- Born: August 24, 1935 New Haven, Connecticut, U.S.
- Died: October 23, 1994 (aged 59) Manhattan, New York City, U.S.
- Education: Cornell University (BA) London School of Economics (MS)
- Occupation: Journalist
- Known for: Reporting on 1960s political activism

= Andrew Kopkind =

American journalist (1935–1994)

Andrew Kopkind (August 24, 1935 - October 23, 1994) was an American journalist best known for his reporting during the tumult of the late 1960s; he wrote about the anti-Vietnam War protests, the civil rights movement, the Student Nonviolent Coordinating Committee (SNCC), Students for a Democratic Society (SDS), the Black Panther Party, the Weather Underground, President Lyndon B. Johnson's Great Society initiatives, and Ronald Reagan's California gubernatorial campaign.

==Early life and education==
Kopkind was born in New Haven, Connecticut. In 1957, he received a B.A. from Cornell University, where he was editor of The Cornell Daily Sun.

==Career==
From 1958 to 1959, Kopkind worked as a reporter for The Washington Post. He then studied at the London School of Economics, receiving an M.S. in 1961.

In 1961, Kopkind joined Time magazine, reporting mainly from California. From 1965 to 1967, he was associate editor of The New Republic; from 1965 to 1969 he was a correspondent for the New Statesman. In 1968, he founded Hard Times and worked briefly for Ramparts in 1970.
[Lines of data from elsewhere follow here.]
-- ==== Sys2Proof/Laws/PerInstr.lean ====
section
/-! SUPPORT. Sys2Proof/Laws/PerInstr.lean: per instruction, that the decoder reads every field of the encoding back. -/

set_option linter.unusedSimpArgs false

namespace Sys2Proof.Laws.RoundTrip

/-- A word's encoding reads back as the word. -/
def Statement (i : Instr) : Prop := i.isWord = true → ∃ w, encode i = some w ∧ decodeRow w = some i


theorem storagePathRequest (sid : Nat) (va : BitVec 64) (n : Nat) (wr : Option (List Byte)) : Statement (.storagePathRequest sid va n wr) := by intro h; cases h

theorem herborInboundAccess (src sid : Nat) (va : BitVec 64) (n : Nat) (wr : Inbound) : Statement (.herborInboundAccess src sid va n wr) := by intro h; cases h

theorem rollback (p : Nat) : Statement (.rollback p) := by intro h; cases h

theorem illegalInstruction (w : BitVec 32) : Statement (.illegalInstruction w) := by intro h; cases h

theorem add (pg : BitVec 3) (d a b : BitVec 7) : Statement (.add pg d a b) := fun _ => ⟨_, rfl, by
  simp [decodeRow, decode01, fld_ofNat, fldN_cat_hi, ofNat_cat, fldN_zero]⟩

theorem sub (pg : BitVec 3) (d a b : BitVec 7) : Statement (.sub pg d a b) := fun _ => ⟨_, rfl, by
  simp [decodeRow, decode01, fld_ofNat, fldN_cat_hi, ofNat_cat, fldN_zero]⟩

theorem addc (pg : BitVec 3) (d a b : BitVec 7) : Statement (.addc pg d a b) := fun _ => ⟨_, rfl, by
  simp [decodeRow, decode01, fld_ofNat, fldN_cat_hi, ofNat_cat, fldN_zero]⟩

theorem subb (pg : BitVec 3) (d a b : BitVec 7) : Statement (.subb pg d a b) := fun _ => ⟨_, rfl, by
  simp [decodeRow, decode01, fld_ofNat, fldN_cat_hi, ofNat_cat, fldN_zero]⟩

theorem and (pg : BitVec 3) (d a b : BitVec 7) : Statement (.and pg d a b) := fun _ => ⟨_, rfl, by
  simp [decodeRow, decode02, fld_ofNat, fldN_cat_hi, ofNat_cat, fldN_zero]⟩

theorem or (pg : BitVec 3) (d a b : BitVec 7) : Statement (.or pg d a b) := fun _ => ⟨_, rfl, by
  simp [decodeRow, decode02, fld_ofNat, fldN_cat_hi, ofNat_cat, fldN_zero]⟩

theorem xor (pg : BitVec 3) (d a b : BitVec 7) : Statement (.xor pg d a b) := fun _ => ⟨_, rfl, by
  simp [decodeRow, decode02, fld_ofNat, fldN_cat_hi, ofNat_cat, fldN_zero]⟩

theorem andn (pg : BitVec 3) (d a b : BitVec 7) : Statement (.andn pg d a b) := fun _ => ⟨_, rfl, by
  simp [decodeRow, decode02, fld_ofNat, fldN_cat_hi, ofNat_cat, fldN_zero]⟩

theorem shl (pg : BitVec 3) (d a b : BitVec 7) : Statement (.shl pg d a b) := fun _ => ⟨_, rfl, by
  simp [decodeRow, decode03, fld_ofNat, fldN_cat_hi, ofNat_cat, fldN_zero]⟩

theorem shr (pg : BitVec 3) (d a b : BitVec 7) : Statement (.shr pg d a b) := fun _ => ⟨_, rfl, by
  simp [decodeRow, decode03, fld_ofNat, fldN_cat_hi, ofNat_cat, fldN_zero]⟩

theorem sar (pg : BitVec 3) (d a b : BitVec 7) : Statement (.sar pg d a b) := fun _ => ⟨_, rfl, by
  simp [decodeRow, decode03, fld_ofNat, fldN_cat_hi, ofNat_cat, fldN_zero]⟩

theorem rotr (pg : BitVec 3) (d a b : BitVec 7) : Statement (.rotr pg d a b) := fun _ => ⟨_, rfl, by
  simp [decodeRow, decode03, fld_ofNat, fldN_cat_hi, ofNat_cat, fldN_zero]⟩

theorem mul (pg : BitVec 3) (d a b : BitVec 7) : Statement (.mul pg d a b) := fun _ => ⟨_, rfl, by
  simp [decodeRow, decode04, fld_ofNat, fldN_cat_hi, ofNat_cat, fldN_zero]⟩

theorem mulhu (pg : BitVec 3) (d a b : BitVec 7) : Statement (.mulhu pg d a b) := fun _ => ⟨_, rfl, by
  simp [decodeRow, decode04, fld_ofNat, fldN_cat_hi, ofNat_cat, fldN_zero]⟩

theorem mulhs (pg : BitVec 3) (d a b : BitVec 7) : Statement (.mulhs pg d a b) := fun _ => ⟨_, rfl, by
  simp [decodeRow, decode04, fld_ofNat, fldN_cat_hi, ofNat_cat, fldN_zero]⟩

theorem mad (pg : BitVec 3) (d a b : BitVec 7) : Statement (.mad pg d a b) := fun _ => ⟨_, rfl, by
  simp [decodeRow, decode04, fld_ofNat, fldN_cat_hi, ofNat_cat, fldN_zero]⟩

theorem min (pg : BitVec 3) (d a b : BitVec 7) : Statement (.min pg d a b) := fun _ => ⟨_, rfl, by
  simp [decodeRow, decode05, fld_ofNat, fldN_cat_hi, ofNat_cat, fldN_zero]⟩

theorem max (pg : BitVec 3) (d a b : BitVec 7) : Statement (.max pg d a b) := fun _ => ⟨_, rfl, by
  simp [decodeRow, decode05, fld_ofNat, fldN_cat_hi, ofNat_cat, fldN_zero]⟩

theorem minu (pg : BitVec 3) (d a b : BitVec 7) : Statement (.minu pg d a b) := fun _ => ⟨_, rfl, by
  simp [decodeRow, decode05, fld_ofNat, fldN_cat_hi, ofNat_cat, fldN_zero]⟩

theorem maxu (pg : BitVec 3) (d a b : BitVec 7) : Statement (.maxu pg d a b) := fun _ => ⟨_, rfl, by
  simp [decodeRow, decode05, fld_ofNat, fldN_cat_hi, ofNat_cat, fldN_zero]⟩

theorem clz (pg : BitVec 3) (d a : BitVec 7) : Statement (.clz pg d a) := fun _ => ⟨_, rfl, by
  simp [decodeRow, decode06, fld_ofNat, fldN_cat_hi, ofNat_cat, fldN_zero]⟩

theorem popc (pg : BitVec 3) (d a : BitVec 7) : Statement (.popc pg d a) := fun _ => ⟨_, rfl, by
  simp [decodeRow, decode06, fld_ofNat, fldN_cat_hi, ofNat_cat, fldN_zero]⟩

theorem brev (pg : BitVec 3) (d a : BitVec 7) : Statement (.brev pg d a) := fun _ => ⟨_, rfl, by
  simp [decodeRow, decode06, fld_ofNat, fldN_cat_hi, ofNat_cat, fldN_zero]⟩

theorem abs (pg : BitVec 3) (d a : BitVec 7) : Statement (.abs pg d a) := fun _ => ⟨_, rfl, by
  simp [decodeRow, decode06, fld_ofNat, fldN_cat_hi, ofNat_cat, fldN_zero]⟩

theorem add64 (pg : BitVec 3) (d a b : BitVec 7) : Statement (.add64 pg d a b) := fun _ => ⟨_, rfl, by
  simp [decodeRow, decode07, fld_ofNat, fldN_cat_hi, ofNat_cat, fldN_zero]⟩

theorem sub64 (pg : BitVec 3) (d a b : BitVec 7) : Statement (.sub64 pg d a b) := fun _ => ⟨_, rfl, by
  simp [decodeRow, decode07, fld_ofNat, fldN_cat_hi, ofNat_cat, fldN_zero]⟩

theorem shl64 (pg : BitVec 3) (d a b : BitVec 7) : Statement (.shl64 pg d a b) := fun _ => ⟨_, rfl, by
  simp [decodeRow, decode07, fld_ofNat, fldN_cat_hi, ofNat_cat, fldN_zero]⟩

theorem shr64 (pg : BitVec 3) (d a b : BitVec 7) : Statement (.shr64 pg d a b) := fun _ => ⟨_, rfl, by
  simp [decodeRow, decode07, fld_ofNat, fldN_cat_hi, ofNat_cat, fldN_zero]⟩

theorem addi (pg : BitVec 3) (d a : BitVec 7) (i : BitVec 9) : Statement (.addi pg d a i) := fun _ => ⟨_, rfl, by
  simp [decodeRow, decode08, fld_ofNat, fldN_cat_hi, ofNat_cat, fldN_zero]⟩

theorem andi (pg : BitVec 3) (d a : BitVec 7) (i : BitVec 9) : Statement (.andi pg d a i) := fun _ => ⟨_, rfl, by
  simp [decodeRow, decode09, fld_ofNat, fldN_cat_hi, ofNat_cat, fldN_zero]⟩

theorem ori (pg : BitVec 3) (d a : BitVec 7) (i : BitVec 9) : Statement (.ori pg d a i) := fun _ => ⟨_, rfl, by
  simp [decodeRow, decode0A, fld_ofNat, fldN_cat_hi, ofNat_cat, fldN_zero]⟩

theorem xori (pg : BitVec 3) (d a : BitVec 7) (i : BitVec 9) : Statement (.xori pg d a i) := fun _ => ⟨_, rfl, by
  simp [decodeRow, decode0B, fld_ofNat, fldN_cat_hi, ofNat_cat, fldN_zero]⟩

theorem shli (pg : BitVec 3) (d a : BitVec 7) (n : BitVec 5) : Statement (.shli pg d a n) := fun _ => ⟨_, rfl, by
  simp [decodeRow, decode0C, fld_ofNat, fldN_cat_hi, ofNat_cat, fldN_zero]⟩

theorem shri (pg : BitVec 3) (d a : BitVec 7) (n : BitVec 5) : Statement (.shri pg d a n) := fun _ => ⟨_, rfl, by
  simp [decodeRow, decode0C, fld_ofNat, fldN_cat_hi, ofNat_cat, fldN_zero]⟩

theorem sari (pg : BitVec 3) (d a : BitVec 7) (n : BitVec 5) : Statement (.sari pg d a n) := fun _ => ⟨_, rfl, by
  simp [decodeRow, decode0C, fld_ofNat, fldN_cat_hi, ofNat_cat, fldN_zero]⟩

theorem rotri (pg : BitVec 3) (d a : BitVec 7) (n : BitVec 5) : Statement (.rotri pg d a n) := fun _ => ⟨_, rfl, by
  simp [decodeRow, decode0C, fld_ofNat, fldN_cat_hi, ofNat_cat, fldN_zero]⟩

theorem movi (pg : BitVec 3) (d : BitVec 7) (i : BitVec 16) : Statement (.movi pg d i) := fun _ => ⟨_, rfl, by
  simp [decodeRow, decode0D, fld_ofNat, fldN_cat_hi, ofNat_cat, fldN_zero]⟩

theorem bfe (pg : BitVec 3) (d a b : BitVec 7) : Statement (.bfe pg d a b) := fun _ => ⟨_, rfl, by
  simp [decodeRow, decode0E, fld_ofNat, fldN_cat_hi, ofNat_cat, fldN_zero]⟩

theorem bfeu (pg : BitVec 3) (d a b : BitVec 7) : Statement (.bfeu pg d a b) := fun _ => ⟨_, rfl, by
  simp [decodeRow, decode0E, fld_ofNat, fldN_cat_hi, ofNat_cat, fldN_zero]⟩

theorem bfi (pg : BitVec 3) (d a b : BitVec 7) : Statement (.bfi pg d a b) := fun _ => ⟨_, rfl, by
  simp [decodeRow, decode0E, fld_ofNat, fldN_cat_hi, ofNat_cat, fldN_zero]⟩

theorem prmt (pg : BitVec 3) (d a b : BitVec 7) : Statement (.prmt pg d a b) := fun _ => ⟨_, rfl, by
  simp [decodeRow, decode0E, fld_ofNat, fldN_cat_hi, ofNat_cat, fldN_zero]⟩

theorem setp (pg q : BitVec 3) (c : ICond) (a b : BitVec 7) : Statement (.setp pg q c a b) := fun _ => ⟨_, rfl, by
  simp [decodeRow, decode0F, fld_ofNat, fldN_cat_hi, ofNat_cat, fldN_zero]⟩

theorem setp64 (pg q : BitVec 3) (c : ICond) (a b : BitVec 7) : Statement (.setp64 pg q c a b) := fun _ => ⟨_, rfl, by
  simp [decodeRow, decode0F, fld_ofNat, fldN_cat_hi, ofNat_cat, fldN_zero]⟩

theorem setpImm (pg q : BitVec 3) (c : ICond) (a i : BitVec 7) : Statement (.setpImm pg q c a i) := fun _ => ⟨_, rfl, by
  simp [decodeRow, decode0F, fld_ofNat, fldN_cat_hi, ofNat_cat, fldN_zero]⟩

theorem plop (pg q a b : BitVec 3) (t : BitVec 4) : Statement (.plop pg q a b t) := fun _ => ⟨_, rfl, by
  simp [decodeRow, decode10, fld_ofNat, fldN_cat_hi, ofNat_cat, fldN_zero]⟩

theorem sel (pg : BitVec 3) (d a b : BitVec 7) (s : BitVec 2) : Statement (.sel pg d a b s) := fun _ => ⟨_, rfl, by
  simp [decodeRow, decode11, fld_ofNat, fldN_cat_hi, ofNat_cat, fldN_zero]⟩

theorem lda (pg x : BitVec 3) (g : BitVec 7) : Statement (.lda pg x g) := fun _ => ⟨_, rfl, by
  simp [decodeRow, decode12, fld_ofNat, fldN_cat_hi, ofNat_cat, fldN_zero]⟩

theorem sta (pg x : BitVec 3) (g : BitVec 7) : Statement (.sta pg x g) := fun _ => ⟨_, rfl, by
  simp [decodeRow, decode12, fld_ofNat, fldN_cat_hi, ofNat_cat, fldN_zero]⟩

theorem adda (pg x : BitVec 3) (g : BitVec 7) : Statement (.adda pg x g) := fun _ => ⟨_, rfl, by
  simp [decodeRow, decode12, fld_ofNat, fldN_cat_hi, ofNat_cat, fldN_zero]⟩

theorem addai (pg x : BitVec 3) (i : BitVec 10) : Statement (.addai pg x i) := fun _ => ⟨_, rfl, by
  simp [decodeRow, decode12, fld_ofNat, fldN_cat_hi, ofNat_cat, fldN_zero]⟩

theorem setm (pg x : BitVec 3) (g : BitVec 7) : Statement (.setm pg x g) := fun _ => ⟨_, rfl, by
  simp [decodeRow, decode12, fld_ofNat, fldN_cat_hi, ofNat_cat, fldN_zero]⟩

theorem clrm (pg x : BitVec 3) : Statement (.clrm pg x) := fun _ => ⟨_, rfl, by
  simp [decodeRow, decode12, fld_ofNat, fldN_cat_hi, ofNat_cat, fldN_zero]⟩

theorem csrr (pg : BitVec 3) (d : BitVec 7) (c : BitVec 12) : Statement (.csrr pg d c) := fun _ => ⟨_, rfl, by
  simp [decodeRow, decode13, fld_ofNat, fldN_cat_hi, ofNat_cat, fldN_zero]⟩

theorem csrw (pg : BitVec 3) (d : BitVec 7) (c : BitVec 12) : Statement (.csrw pg d c) := fun _ => ⟨_, rfl, by
  simp [decodeRow, decode13, fld_ofNat, fldN_cat_hi, ofNat_cat, fldN_zero]⟩

theorem csrs (pg : BitVec 3) (d : BitVec 7) (c : BitVec 12) : Statement (.csrs pg d c) := fun _ => ⟨_, rfl, by
  simp [decodeRow, decode13, fld_ofNat, fldN_cat_hi, ofNat_cat, fldN_zero]⟩

theorem csrc (pg : BitVec 3) (d : BitVec 7) (c : BitVec 12) : Statement (.csrc pg d c) := fun _ => ⟨_, rfl, by
  simp [decodeRow, decode13, fld_ofNat, fldN_cat_hi, ofNat_cat, fldN_zero]⟩

theorem fadd (pg : BitVec 3) (d a b : BitVec 7) : Statement (.fadd pg d a b) := fun _ => ⟨_, rfl, by
  simp [decodeRow, decode14, fld_ofNat, fldN_cat_hi, ofNat_cat, fldN_zero]⟩

theorem fsub (pg : BitVec 3) (d a b : BitVec 7) : Statement (.fsub pg d a b) := fun _ => ⟨_, rfl, by
  simp [decodeRow, decode14, fld_ofNat, fldN_cat_hi, ofNat_cat, fldN_zero]⟩

theorem fmul (pg : BitVec 3) (d a b : BitVec 7) : Statement (.fmul pg d a b) := fun _ => ⟨_, rfl, by
  simp [decodeRow, decode14, fld_ofNat, fldN_cat_hi, ofNat_cat, fldN_zero]⟩

theorem fmin (pg : BitVec 3) (d a b : BitVec 7) : Statement (.fmin pg d a b) := fun _ => ⟨_, rfl, by
  simp [decodeRow, decode14, fld_ofNat, fldN_cat_hi, ofNat_cat, fldN_zero]⟩

theorem ffma (pg : BitVec 3) (d a b : BitVec 7) : Statement (.ffma pg d a b) := fun _ => ⟨_, rfl, by
  simp [decodeRow, decode15, fld_ofNat, fldN_cat_hi, ofNat_cat, fldN_zero]⟩

theorem ffms (pg : BitVec 3) (d a b : BitVec 7) : Statement (.ffms pg d a b) := fun _ => ⟨_, rfl, by
  simp [decodeRow, decode15, fld_ofNat, fldN_cat_hi, ofNat_cat, fldN_zero]⟩

theorem fmax (pg : BitVec 3) (d a b : BitVec 7) : Statement (.fmax pg d a b) := fun _ => ⟨_, rfl, by
  simp [decodeRow, decode15, fld_ofNat, fldN_cat_hi, ofNat_cat, fldN_zero]⟩

theorem fcpys (pg : BitVec 3) (d a b : BitVec 7) : Statement (.fcpys pg d a b) := fun _ => ⟨_, rfl, by
  simp [decodeRow, decode15, fld_ofNat, fldN_cat_hi, ofNat_cat, fldN_zero]⟩

theorem fsetp (pg q : BitVec 3) (c : FCond) (a b : BitVec 7) (t : BitVec 1) : Statement (.fsetp pg q c a b t) := fun _ => ⟨_, rfl, by
  simp [decodeRow, decode16, fld_ofNat, fldN_cat_hi, ofNat_cat, fldN_zero]⟩

theorem frcp (pg : BitVec 3) (d a : BitVec 7) (t : FElt) : Statement (.frcp pg d a t) := fun _ => ⟨_, rfl, by
  simp [decodeRow, decode17, fld_ofNat, fldN_cat_hi, ofNat_cat, fldN_zero]⟩

theorem frsq (pg : BitVec 3) (d a : BitVec 7) (t : FElt) : Statement (.frsq pg d a t) := fun _ => ⟨_, rfl, by
  simp [decodeRow, decode17, fld_ofNat, fldN_cat_hi, ofNat_cat, fldN_zero]⟩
In 1968, he signed the "Writers and Editors War Tax Protest" pledge, vowing to refuse to pay taxes in protest of the Vietnam War.
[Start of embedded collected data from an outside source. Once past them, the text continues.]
/-- Obligations.ContextsAndCheckpoints: an atomic on its way, which puts the cut off; a write behind no held one. -/
theorem test_witness_cuts :
    (let a : InFlight := { flight .issued with op := .atom 7 3 1 .add32 5 .die, got := none }
     let k := { bank0 with ckpt := kept, infl := [(2, a)] }
     k.cuttable = false ∧ k.leaving = false ∧ (2 ∉ k.stuck fun f => f.phase == .held)) ∧
    ({ bank0 with ckpt := kept, infl := [] } : Ctx).cuttable = true ∧ bank0.halt = none := by decide

/-- Obligations.BootAndPower: an epoch that is due and one that is not; a dump of which some bytes have been read; a first slot that is read
in. -/
theorem test_witness_dumps :
    (({ State.reset with clock := 14400 } : State).power.last + 14400 ≤ 14400 ∧ ¬({ clock := 14400, power := { last := 1 } } : State).power.last + 14400 ≤ 14400) ∧
    (let b : Boot := { stage := .run, dumped := some 3, taken := [(0, 8)] }
     b.dumped ≠ none ∧ (∀ e ∈ b.taken, ¬(0x028000000000 - 2 ^ 36 + e.1 ≤ 0x028000000000 - 8 ∧ 0x028000000000 - 8 < 0x028000000000 - 2 ^ 36 + e.1 + e.2))) ∧
    (let b : Boot := { stage := .rom, slotA := some image, slotB := some image }
     b.slotA = some image ∧ (image.body ++ image.sig).length < 0x001000000000) := by decide

/-- Obligations.FabricEvents and Obligations.FaultsWindowAndHost: a busy line, room in the directory; a record's slot in a line that the host
holds. Obligations.Messages: a message of four words to a block of one resident page. -/
theorem test_witness_edges :
    ((line64 { busy := true } [] []).l2At 64).busy = true ∧ (line64 {} [] []).dirFull 64 = false ∧
    (let s := { faulted false 0x4000 0 with hst := { held := [0x80] } }
     0x4000 / 128 ∈ s.hst.held ∧ 0x4000 % 4096 = 0) ∧ (msg none).words.length = 4 ∧
    (∀ v, v ≠ 0 → ((((ringed 0 (msg none)).ctxAt 0).coreAt 0).page 0 v).res = false) := by
  refine ⟨by decide, by decide, by decide, by decide, ?_⟩
  intro v hv
  simp [ringed, cpuX, cpu, State.ctxAt, Ctx.coreAt, CtxCore.page, tget, Ne.symm hv]

/-! ## Single steps: expected values from the manual's worked examples and rules -/

/-- The thread after an instruction. -/
def after (s : State) (i : Instr) : Thread :=
  match exec i s with
  | .next t => t.me
  | _ => {}

/-- `cpu`'s thread with g-registers. -/
def withG (l : Tab Nat Word) : State := cpuT fun t => { t with g := l }

/-- R72's example: ADD, ADD under HM.SAT, and ADDC of 0x7FFF_FFF0 and 0x20. -/
theorem test_add_example :
    let s := withG [(1, 0x7FFFFFF0), (2, 0x20)]
    let sat := cpuT fun t => { t with g := [(1, 0x7FFFFFF0), (2, 0x20)], hints := { hm := some 0x200000 } }
    (after s (.add 7 3 1 2)).gr 3 = 0x80000010 ∧ (after sat (.add 7 3 1 2)).gr 3 = 0x7FFFFFFF ∧
    (after s (.addc 7 3 1 2)).gr 3 = 0 := by decide

/-- R87's example: KSET of words 0 and 6, KNEXT from 3 and from 201, KPOP. -/
theorem test_mask_example :
    let s := cpuT fun t => { t with g := [(1, 0x100), (2, 6), (4, 3), (5, 201)], k := [(3, 0x24)] }
    let t := cpuT fun u => { u with g := [(4, 3), (5, 201)], k := (after s (.kset 7 1 3 2)).k }
    (after t (.knext 7 11 3 4)).gr 11 = 5 ∧ (after t (.knext 7 11 3 5)).gr 11 = 0xFFFFFFFF ∧ (after t (.kpop 7 13 3)).gr 13 = 3 := by decide

/-- The narrow pack with saturation and a NaN: g20 = 0x001D_FF79 and FPFLAGS = 0x61. -/
theorem test_narrow_pack_example :
    let s := withG [(16, 0x43960000), (17, 0xC3FA0000), (18, 0x3DCCCCCD), (19, 0x7FC00000)]
    decode 0x73942018 = some (.cvt 7 20 16 0 .e4m3x4OfF32 0) ∧
    (after s (.cvt 7 20 16 0 .e4m3x4OfF32 0)).gr 20 = 0x001DFF79 ∧ (after s (.cvt 7 20 16 0 .e4m3x4OfF32 0)).fpflags = 0x61 := by decide

/-- The BX4 block of R38 and R114: elements and scale, and the values they decode to. -/
theorem test_bx4_example :
    let s := withG [(8, 0x41200000), (9, 0xC0200000), (10, 0x3E99999A), (11, 0), (12, 0x3F800000), (13, 0x40E00000), (14, 0xC08CCCCD),
      (15, 0x3D4CCCCD), (21, 0x3D800000)]
    let t := after s (.cvt 7 20 8 0 .bx4blkOfF32 0)
    let u := after (withG [(20, 0x0D6100B7), (21, 0x3D8000F6)]) (.cvt 7 24 20 0 .f32OfBx4blk 0)
    (t.gr 20 = 0x0D6100B7 ∧ t.gr 21 = 0x3D8000F6 ∧ t.fpflags.getLsbD 0 = true) ∧
    (List.range 8).map (fun i => u.gr (24 + i)) = [0x41220000, 0xC0220000, 0, 0, 0x3F580000, 0x40D80000, 0xC0A20000, 0] := by decide

/-- −0.3 to UINT32: 0 with NX under RNE, 0 with NV under RDN (R112). -/
theorem test_negative_to_unsigned :
    let s := withG [(1, 0xBE99999A)]
    let n := after s (.cvt 7 3 1 0 .u32OfF32 0)
    let d := after s (.cvt 7 3 1 0 .u32OfF32 2)
    (n.gr 3 = 0 ∧ n.fpflags = 1) ∧ (d.gr 3 = 0 ∧ d.fpflags.getLsbD 4 = true) := by decide

/-- The circular buffer: the second STS.64 leaves a3 = 0x108 and OFS 8; LDS.64 at 0x104 is trap 0x03. -/
theorem test_circular_buffer :
    let s := cpuC fun k => { k with threads := [(0, { thr with g := [(2, 7)], a := [(3, 0x100)], m := [(3, 24 <<< 32)] })], stt := [((0, 0), { res := true })] }
    let t := after s (.sts 7 2 3 .modulo .w64 1)
    let o := cpuC fun k => { k with threads := [(0, { thr with a := [(3, 0x104)], m := [(3, 24 <<< 32 ||| 4)] })], stt := [((0, 0), { res := true })] }
    (t.ar 3 = 0x108 ∧ t.mr 3 = (24 <<< 32) ||| 8) ∧
    (match exec (.lds 7 6 3 .modulo .w64 1) o with
     | .next u => ((u.ctxAt 0).halt.map fun h => (h.trap.cause, h.trap.tval)) == some (3, 0x104)
     | _ => false) = true := by decide

/-- The misaligned load of a user program on control core 1: what entry to the kernel leaves, and RTE's PSTAT. -/
theorem test_misaligned_load :
    let u : Thread := { pc := 0x0000004000001000, a := [(0, 0x00007F0000000002)], hints := { hm := some 0x030000 } }
    let c : Ctl := { t := u, pl := .user, kset := { ie := true }, running := true }
    let s : State := { cur := .ctl 1, ctl := [(1, c)], boot := { stage := .run } }
    (match exec (.ld 7 4 0 .offset .w32 0) s with
     | .next t =>
       let k := t.ctlAt 1
       decide (k.kset.epc = 0x0000004000001000 ∧ k.kset.code = 3 ∧ k.kset.val = 0x00007F0000000002 ∧
         k.kset.hm = { v := true, payload := 0x030000 } ∧ k.kset.intrap = true ∧ k.kset.pie = true ∧ k.kset.ie = false ∧
         k.kset.ppl = .user ∧ k.pl = .kernel ∧ k.t.hints = {} ∧ k.t.gr 4 = 0) &&
       (match exec (.rte 7) t with
        | .next u => decide ((u.ctlAt 1).kset.ie = true ∧ (u.ctlAt 1).kset.pie = true ∧ (u.ctlAt 1).pl = .user ∧
            (u.ctlAt 1).kset.intrap = false ∧ (u.ctlAt 1).t.pc = 0x0000004000001000)
        | _ => false)
     | _ => false) = true := by decide

/-- The arbiter's example: 3,600 W among demands of 1,200, 1,100, 700 and 800 W. -/
theorem test_power_example :
    (match exec (.powerEpoch 600 [1200, 1100, 700, 800] [0, 0, 0, 0]) { State.reset with clock := 14400 } with
     | .next t => decide ([0, 1, 2, 3].map (tget 0 t.power.grant) = [1050, 1050, 700, 800])
     | _ => false) = true := by decide

/-- Counts of 32 and more (R76): SHL gives zero, SAR a full sign fill, ROTR takes the count mod 32. -/
theorem test_shift_amount : (after (withG [(1, 1), (2, 32)]) (.shl 7 3 1 2)).gr 3 = 0 ∧
    (after (withG [(1, 0x80000000), (2, 32)]) (.sar 7 3 1 2)).gr 3 = 0xFFFFFFFF ∧ (after (withG [(1, 1), (2, 33)]) (.rotr 7 3 1 2)).gr 3 = 0x80000000 := by
  decide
From the 1970s onward, he contributed regularly to The Village Voice, The New York Review of Books, The Nation, and Grand Street.

In the early 1970s he and his longtime companion John Scagliotti hosted the Lavender Hour. the first commercial gay/lesbian radio show.

===Author===
Kopkind wrote two books: America: The Mixed Curse (1969) and The Thirty Years' Wars: Dispatches and Diversions of a Radical Journalist, 1965-1994, an anthology of his writing published posthumously in 1995, with an introduction by Alexander Cockburn. Kopkind died of cancer in 1994, at age 59. Upon his death, The Independent called him "the most important radical journalist of his generation". In a remembrance, the writer Calvin Trillin called him "the most entertaining person of his generation".